_YOUR GOAL_:
Please say how many lines in the records below contain the word "makes", giving the number alone.

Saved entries
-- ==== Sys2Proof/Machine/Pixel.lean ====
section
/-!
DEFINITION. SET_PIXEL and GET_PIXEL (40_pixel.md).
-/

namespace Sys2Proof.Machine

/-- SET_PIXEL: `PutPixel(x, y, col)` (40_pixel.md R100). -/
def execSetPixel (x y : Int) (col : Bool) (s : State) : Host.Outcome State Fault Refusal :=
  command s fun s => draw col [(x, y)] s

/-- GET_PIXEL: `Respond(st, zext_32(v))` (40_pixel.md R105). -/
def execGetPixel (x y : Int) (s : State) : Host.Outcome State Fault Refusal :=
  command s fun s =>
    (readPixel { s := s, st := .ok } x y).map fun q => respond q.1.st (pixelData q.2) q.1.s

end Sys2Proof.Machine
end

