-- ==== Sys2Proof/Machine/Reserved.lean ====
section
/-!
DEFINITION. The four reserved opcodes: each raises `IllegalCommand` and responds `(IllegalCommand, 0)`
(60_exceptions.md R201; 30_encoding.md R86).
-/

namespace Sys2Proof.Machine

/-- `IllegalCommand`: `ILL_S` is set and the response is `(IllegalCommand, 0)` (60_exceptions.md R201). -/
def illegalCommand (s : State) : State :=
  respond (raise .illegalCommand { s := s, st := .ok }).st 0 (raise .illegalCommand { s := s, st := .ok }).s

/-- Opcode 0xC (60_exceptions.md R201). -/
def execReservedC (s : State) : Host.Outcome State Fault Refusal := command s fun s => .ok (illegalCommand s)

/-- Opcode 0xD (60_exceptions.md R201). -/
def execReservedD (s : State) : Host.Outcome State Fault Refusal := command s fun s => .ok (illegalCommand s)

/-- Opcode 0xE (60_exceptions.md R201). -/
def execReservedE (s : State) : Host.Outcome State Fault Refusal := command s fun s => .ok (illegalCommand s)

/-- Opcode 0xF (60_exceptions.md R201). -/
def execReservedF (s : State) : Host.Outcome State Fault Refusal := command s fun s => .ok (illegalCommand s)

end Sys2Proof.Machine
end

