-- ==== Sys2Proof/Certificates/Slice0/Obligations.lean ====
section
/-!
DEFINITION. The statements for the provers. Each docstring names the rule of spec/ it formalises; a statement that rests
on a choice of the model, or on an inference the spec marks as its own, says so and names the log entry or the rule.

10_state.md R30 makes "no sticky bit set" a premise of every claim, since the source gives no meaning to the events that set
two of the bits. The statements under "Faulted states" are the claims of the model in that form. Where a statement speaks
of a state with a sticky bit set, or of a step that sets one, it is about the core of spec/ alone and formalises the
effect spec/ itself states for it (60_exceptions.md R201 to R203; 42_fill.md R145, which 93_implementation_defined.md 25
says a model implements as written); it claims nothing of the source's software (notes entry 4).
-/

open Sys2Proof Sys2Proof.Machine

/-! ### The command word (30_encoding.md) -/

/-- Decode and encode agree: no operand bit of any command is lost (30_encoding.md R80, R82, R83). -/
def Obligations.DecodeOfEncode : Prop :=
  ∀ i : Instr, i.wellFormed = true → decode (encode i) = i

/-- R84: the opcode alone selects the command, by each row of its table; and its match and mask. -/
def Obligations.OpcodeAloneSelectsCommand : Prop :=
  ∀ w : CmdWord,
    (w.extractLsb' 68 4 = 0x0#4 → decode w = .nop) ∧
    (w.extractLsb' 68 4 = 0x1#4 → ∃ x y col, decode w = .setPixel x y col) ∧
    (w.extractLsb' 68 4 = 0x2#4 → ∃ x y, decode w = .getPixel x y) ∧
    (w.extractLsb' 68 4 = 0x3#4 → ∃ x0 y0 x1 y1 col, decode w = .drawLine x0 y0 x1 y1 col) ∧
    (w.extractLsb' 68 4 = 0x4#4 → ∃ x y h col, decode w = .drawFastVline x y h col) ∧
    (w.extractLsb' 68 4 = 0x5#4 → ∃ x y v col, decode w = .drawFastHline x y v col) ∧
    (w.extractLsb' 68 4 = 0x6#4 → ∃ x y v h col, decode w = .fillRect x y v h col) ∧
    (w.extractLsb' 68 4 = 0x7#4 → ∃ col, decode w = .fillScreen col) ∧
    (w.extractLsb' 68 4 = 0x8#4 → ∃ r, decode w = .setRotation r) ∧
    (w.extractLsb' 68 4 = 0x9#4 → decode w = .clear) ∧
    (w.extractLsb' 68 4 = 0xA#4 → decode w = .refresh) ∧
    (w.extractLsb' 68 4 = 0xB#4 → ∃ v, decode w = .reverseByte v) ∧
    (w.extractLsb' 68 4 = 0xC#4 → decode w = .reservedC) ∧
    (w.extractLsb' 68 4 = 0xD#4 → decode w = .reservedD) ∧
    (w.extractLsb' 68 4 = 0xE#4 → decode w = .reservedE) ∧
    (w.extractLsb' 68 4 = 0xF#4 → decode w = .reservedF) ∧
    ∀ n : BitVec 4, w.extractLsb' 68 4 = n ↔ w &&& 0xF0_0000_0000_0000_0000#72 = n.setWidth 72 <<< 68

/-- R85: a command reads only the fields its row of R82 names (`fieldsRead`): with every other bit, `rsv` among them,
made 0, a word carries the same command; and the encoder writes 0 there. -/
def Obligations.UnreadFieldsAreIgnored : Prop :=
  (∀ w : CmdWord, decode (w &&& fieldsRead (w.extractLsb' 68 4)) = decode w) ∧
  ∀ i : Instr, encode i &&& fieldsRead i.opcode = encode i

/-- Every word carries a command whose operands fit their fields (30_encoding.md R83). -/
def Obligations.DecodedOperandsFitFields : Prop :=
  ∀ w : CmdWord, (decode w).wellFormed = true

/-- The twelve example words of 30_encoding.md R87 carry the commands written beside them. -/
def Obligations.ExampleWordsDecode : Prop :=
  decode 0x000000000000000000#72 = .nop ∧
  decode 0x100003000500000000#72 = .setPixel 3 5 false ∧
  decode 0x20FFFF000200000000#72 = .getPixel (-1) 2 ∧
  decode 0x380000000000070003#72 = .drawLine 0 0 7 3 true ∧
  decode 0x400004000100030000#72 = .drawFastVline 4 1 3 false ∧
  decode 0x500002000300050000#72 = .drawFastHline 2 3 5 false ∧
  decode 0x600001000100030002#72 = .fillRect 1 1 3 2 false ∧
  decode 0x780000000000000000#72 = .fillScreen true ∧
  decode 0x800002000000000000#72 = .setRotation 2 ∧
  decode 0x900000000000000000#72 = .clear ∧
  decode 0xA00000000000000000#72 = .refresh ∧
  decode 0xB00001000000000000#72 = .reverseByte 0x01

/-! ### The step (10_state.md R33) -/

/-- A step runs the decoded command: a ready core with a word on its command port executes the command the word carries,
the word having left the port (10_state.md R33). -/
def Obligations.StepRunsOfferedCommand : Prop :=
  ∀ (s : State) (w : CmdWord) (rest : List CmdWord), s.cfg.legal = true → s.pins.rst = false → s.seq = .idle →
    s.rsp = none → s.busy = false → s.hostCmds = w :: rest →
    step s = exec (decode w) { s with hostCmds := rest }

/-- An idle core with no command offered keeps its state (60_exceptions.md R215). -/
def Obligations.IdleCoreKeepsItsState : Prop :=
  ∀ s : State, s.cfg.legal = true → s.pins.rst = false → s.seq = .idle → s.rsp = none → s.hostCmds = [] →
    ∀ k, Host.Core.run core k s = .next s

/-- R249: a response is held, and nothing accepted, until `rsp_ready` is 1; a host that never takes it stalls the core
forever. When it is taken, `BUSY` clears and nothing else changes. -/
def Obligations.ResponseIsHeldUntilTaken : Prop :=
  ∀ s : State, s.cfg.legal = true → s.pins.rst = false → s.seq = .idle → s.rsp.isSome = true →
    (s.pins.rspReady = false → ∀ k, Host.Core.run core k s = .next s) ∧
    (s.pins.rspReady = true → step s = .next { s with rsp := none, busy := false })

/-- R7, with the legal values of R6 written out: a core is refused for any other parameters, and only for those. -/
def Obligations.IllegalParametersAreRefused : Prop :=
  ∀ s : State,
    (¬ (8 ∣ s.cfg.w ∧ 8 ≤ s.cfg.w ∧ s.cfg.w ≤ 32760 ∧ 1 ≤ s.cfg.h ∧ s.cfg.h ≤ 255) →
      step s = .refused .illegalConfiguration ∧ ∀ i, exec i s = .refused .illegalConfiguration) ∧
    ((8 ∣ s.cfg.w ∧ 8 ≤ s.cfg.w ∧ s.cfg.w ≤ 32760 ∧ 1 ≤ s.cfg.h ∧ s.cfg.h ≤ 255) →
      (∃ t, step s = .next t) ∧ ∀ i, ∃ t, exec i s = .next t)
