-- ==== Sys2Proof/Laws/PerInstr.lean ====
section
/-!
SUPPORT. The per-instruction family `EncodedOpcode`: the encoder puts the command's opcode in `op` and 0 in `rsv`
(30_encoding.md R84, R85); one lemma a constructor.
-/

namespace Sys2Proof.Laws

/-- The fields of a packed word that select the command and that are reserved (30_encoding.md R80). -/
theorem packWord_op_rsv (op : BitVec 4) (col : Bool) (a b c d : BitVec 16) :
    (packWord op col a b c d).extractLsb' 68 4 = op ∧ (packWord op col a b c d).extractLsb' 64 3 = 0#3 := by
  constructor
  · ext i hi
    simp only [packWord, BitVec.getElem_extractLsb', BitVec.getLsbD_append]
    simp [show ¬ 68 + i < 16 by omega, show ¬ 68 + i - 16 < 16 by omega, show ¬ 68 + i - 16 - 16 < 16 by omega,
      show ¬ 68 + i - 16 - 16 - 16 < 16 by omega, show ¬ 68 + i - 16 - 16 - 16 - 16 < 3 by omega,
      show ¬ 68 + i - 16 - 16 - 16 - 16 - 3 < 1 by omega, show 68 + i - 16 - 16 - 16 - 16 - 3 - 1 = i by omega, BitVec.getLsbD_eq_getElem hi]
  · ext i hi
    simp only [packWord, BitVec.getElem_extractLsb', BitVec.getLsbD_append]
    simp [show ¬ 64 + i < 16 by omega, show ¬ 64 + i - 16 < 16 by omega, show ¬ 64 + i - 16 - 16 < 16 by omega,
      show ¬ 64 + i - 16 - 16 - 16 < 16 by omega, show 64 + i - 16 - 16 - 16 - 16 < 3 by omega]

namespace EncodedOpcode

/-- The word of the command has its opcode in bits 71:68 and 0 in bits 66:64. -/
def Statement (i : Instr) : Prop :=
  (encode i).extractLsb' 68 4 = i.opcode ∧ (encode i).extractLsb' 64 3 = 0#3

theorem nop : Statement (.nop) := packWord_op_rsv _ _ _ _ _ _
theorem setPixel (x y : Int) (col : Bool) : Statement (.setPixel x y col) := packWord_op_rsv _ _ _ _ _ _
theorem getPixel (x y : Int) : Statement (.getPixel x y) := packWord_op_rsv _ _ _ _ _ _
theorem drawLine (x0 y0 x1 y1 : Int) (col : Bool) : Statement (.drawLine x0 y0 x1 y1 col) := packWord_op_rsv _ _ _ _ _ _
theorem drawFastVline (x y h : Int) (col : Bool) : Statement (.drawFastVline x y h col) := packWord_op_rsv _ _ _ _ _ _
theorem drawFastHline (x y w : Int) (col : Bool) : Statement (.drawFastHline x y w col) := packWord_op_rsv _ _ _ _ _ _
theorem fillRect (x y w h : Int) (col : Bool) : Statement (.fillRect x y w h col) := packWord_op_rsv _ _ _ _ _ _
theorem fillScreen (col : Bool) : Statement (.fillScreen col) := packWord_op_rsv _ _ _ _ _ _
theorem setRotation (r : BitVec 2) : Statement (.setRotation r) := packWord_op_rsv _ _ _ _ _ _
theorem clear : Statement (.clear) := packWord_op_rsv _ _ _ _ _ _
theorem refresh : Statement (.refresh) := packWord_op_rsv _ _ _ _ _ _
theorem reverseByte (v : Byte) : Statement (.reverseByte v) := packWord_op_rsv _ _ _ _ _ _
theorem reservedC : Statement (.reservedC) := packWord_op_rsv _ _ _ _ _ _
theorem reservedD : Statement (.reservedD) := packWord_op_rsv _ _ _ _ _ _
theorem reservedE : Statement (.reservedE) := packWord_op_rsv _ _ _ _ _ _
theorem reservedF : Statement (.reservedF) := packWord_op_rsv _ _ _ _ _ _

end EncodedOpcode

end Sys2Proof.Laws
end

...

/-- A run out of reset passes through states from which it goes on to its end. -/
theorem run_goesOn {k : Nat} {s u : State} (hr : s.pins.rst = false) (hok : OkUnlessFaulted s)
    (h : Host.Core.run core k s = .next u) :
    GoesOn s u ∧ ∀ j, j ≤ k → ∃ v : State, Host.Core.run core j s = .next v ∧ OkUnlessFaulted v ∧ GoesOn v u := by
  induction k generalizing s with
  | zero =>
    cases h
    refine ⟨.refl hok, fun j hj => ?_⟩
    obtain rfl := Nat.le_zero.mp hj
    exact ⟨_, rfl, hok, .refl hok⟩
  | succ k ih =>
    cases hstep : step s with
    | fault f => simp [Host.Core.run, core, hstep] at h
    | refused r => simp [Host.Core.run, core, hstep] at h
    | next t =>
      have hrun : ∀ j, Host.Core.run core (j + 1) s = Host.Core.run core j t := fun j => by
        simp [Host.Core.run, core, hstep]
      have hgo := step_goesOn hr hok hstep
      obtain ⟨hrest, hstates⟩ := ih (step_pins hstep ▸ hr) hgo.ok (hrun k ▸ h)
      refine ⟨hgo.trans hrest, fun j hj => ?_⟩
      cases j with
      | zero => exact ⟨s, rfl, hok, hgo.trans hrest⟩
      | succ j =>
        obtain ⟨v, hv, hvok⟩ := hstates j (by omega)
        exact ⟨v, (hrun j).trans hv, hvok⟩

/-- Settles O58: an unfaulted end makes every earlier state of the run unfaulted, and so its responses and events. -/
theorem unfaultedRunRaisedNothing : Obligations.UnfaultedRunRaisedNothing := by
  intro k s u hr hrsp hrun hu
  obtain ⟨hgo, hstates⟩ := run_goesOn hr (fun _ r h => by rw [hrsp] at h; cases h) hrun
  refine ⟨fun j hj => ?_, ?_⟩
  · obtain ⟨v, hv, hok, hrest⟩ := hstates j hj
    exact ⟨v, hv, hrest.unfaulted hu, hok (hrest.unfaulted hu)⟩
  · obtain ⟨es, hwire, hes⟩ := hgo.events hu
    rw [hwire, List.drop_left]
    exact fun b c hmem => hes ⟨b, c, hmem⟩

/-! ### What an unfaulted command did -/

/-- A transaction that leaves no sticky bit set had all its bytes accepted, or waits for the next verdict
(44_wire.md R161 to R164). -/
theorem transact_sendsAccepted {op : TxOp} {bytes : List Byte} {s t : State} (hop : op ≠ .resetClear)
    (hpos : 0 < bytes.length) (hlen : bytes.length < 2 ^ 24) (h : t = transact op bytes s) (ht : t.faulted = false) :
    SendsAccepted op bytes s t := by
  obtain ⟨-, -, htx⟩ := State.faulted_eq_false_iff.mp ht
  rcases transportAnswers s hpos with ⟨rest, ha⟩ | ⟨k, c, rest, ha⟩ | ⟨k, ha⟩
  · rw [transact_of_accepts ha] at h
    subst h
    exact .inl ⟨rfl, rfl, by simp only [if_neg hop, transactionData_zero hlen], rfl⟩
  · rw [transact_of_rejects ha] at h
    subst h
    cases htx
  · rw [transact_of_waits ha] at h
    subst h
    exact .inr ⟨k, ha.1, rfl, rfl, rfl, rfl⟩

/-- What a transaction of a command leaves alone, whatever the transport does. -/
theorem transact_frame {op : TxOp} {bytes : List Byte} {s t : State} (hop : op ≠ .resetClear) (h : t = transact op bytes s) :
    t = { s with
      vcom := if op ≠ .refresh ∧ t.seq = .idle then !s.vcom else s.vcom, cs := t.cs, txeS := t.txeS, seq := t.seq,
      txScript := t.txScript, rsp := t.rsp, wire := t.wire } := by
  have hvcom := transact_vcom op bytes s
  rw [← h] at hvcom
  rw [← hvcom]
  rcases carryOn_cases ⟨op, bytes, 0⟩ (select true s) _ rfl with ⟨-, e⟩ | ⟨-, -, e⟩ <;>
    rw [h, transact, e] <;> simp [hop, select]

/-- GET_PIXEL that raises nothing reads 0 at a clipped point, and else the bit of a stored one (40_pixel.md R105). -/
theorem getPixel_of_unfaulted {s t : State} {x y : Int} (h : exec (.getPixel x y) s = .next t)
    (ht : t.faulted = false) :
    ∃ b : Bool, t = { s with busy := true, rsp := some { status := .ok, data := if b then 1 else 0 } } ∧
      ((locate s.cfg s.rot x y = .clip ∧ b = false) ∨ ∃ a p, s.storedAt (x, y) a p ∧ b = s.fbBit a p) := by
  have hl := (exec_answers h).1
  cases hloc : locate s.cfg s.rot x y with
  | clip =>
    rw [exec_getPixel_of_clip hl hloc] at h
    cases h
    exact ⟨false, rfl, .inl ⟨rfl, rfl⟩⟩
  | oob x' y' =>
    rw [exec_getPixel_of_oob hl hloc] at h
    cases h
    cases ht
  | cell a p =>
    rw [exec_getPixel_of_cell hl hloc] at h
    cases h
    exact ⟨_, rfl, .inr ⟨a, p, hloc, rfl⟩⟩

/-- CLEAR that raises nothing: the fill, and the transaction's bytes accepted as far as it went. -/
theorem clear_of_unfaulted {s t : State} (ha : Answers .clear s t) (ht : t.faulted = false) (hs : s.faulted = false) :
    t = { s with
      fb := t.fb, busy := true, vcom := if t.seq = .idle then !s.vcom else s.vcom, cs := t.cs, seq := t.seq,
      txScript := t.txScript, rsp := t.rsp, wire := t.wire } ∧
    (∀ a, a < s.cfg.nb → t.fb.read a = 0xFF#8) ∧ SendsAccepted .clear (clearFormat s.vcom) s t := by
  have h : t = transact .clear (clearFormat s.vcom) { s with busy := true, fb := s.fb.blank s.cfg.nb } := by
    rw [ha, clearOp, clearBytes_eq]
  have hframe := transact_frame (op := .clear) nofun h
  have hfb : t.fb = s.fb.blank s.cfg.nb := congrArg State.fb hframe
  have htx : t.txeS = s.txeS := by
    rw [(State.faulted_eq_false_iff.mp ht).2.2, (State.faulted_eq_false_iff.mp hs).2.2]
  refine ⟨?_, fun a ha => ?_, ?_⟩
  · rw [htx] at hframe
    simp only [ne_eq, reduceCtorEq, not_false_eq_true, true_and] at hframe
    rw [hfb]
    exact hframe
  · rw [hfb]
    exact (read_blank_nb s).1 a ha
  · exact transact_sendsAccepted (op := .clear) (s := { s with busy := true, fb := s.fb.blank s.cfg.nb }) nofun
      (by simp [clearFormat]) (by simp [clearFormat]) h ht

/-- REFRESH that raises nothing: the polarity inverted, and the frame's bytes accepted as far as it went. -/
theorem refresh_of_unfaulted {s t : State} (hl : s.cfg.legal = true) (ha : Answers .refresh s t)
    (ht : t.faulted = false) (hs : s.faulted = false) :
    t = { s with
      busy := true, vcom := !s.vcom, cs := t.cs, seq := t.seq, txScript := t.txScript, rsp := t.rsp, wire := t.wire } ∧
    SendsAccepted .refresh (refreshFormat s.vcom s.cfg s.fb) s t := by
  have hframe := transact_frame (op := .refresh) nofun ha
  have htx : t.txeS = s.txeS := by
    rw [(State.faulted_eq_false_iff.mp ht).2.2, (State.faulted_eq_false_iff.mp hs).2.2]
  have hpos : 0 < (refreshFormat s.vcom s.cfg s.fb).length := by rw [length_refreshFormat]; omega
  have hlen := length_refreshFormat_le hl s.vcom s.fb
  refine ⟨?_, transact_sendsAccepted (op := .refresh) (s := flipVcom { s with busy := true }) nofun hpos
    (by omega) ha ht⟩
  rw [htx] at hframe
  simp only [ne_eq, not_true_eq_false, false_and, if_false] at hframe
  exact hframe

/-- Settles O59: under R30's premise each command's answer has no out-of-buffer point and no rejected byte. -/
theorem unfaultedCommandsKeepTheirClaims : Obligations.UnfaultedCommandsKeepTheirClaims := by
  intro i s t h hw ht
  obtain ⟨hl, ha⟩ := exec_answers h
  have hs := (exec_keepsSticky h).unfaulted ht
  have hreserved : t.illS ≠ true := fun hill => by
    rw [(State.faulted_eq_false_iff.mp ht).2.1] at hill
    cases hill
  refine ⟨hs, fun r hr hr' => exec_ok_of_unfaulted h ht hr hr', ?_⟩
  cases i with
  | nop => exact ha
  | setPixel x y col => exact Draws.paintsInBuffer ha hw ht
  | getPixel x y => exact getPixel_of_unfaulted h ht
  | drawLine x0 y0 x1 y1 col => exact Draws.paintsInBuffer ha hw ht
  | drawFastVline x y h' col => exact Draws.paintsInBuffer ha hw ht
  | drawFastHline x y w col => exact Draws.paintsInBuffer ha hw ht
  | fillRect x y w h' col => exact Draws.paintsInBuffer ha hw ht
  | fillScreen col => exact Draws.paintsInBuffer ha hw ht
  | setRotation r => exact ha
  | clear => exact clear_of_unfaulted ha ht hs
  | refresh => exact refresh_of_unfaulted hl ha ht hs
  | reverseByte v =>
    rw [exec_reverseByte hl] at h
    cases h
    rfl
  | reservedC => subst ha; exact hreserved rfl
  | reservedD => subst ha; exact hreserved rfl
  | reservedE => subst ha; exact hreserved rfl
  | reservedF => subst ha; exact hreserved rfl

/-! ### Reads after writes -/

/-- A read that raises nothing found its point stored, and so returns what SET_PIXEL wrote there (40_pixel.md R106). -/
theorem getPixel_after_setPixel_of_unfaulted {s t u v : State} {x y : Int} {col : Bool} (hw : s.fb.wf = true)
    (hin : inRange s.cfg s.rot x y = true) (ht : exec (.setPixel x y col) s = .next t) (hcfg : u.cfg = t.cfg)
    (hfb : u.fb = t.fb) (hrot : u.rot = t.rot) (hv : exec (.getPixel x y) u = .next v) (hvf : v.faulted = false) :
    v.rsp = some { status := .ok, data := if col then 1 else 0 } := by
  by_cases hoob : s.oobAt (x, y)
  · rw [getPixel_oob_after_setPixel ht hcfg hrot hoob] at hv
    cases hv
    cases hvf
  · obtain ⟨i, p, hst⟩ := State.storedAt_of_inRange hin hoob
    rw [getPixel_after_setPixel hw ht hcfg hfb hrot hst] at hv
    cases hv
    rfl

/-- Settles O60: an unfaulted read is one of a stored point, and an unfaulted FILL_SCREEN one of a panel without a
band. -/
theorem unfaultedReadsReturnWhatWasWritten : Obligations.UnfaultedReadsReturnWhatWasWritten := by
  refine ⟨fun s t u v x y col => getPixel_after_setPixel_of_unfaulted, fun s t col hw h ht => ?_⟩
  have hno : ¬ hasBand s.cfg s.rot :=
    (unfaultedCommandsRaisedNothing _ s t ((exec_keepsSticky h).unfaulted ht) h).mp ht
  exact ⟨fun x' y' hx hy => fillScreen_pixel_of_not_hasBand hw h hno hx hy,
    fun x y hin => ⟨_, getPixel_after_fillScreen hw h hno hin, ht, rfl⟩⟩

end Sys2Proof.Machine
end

_ANSWER TO THIS TASK_:
2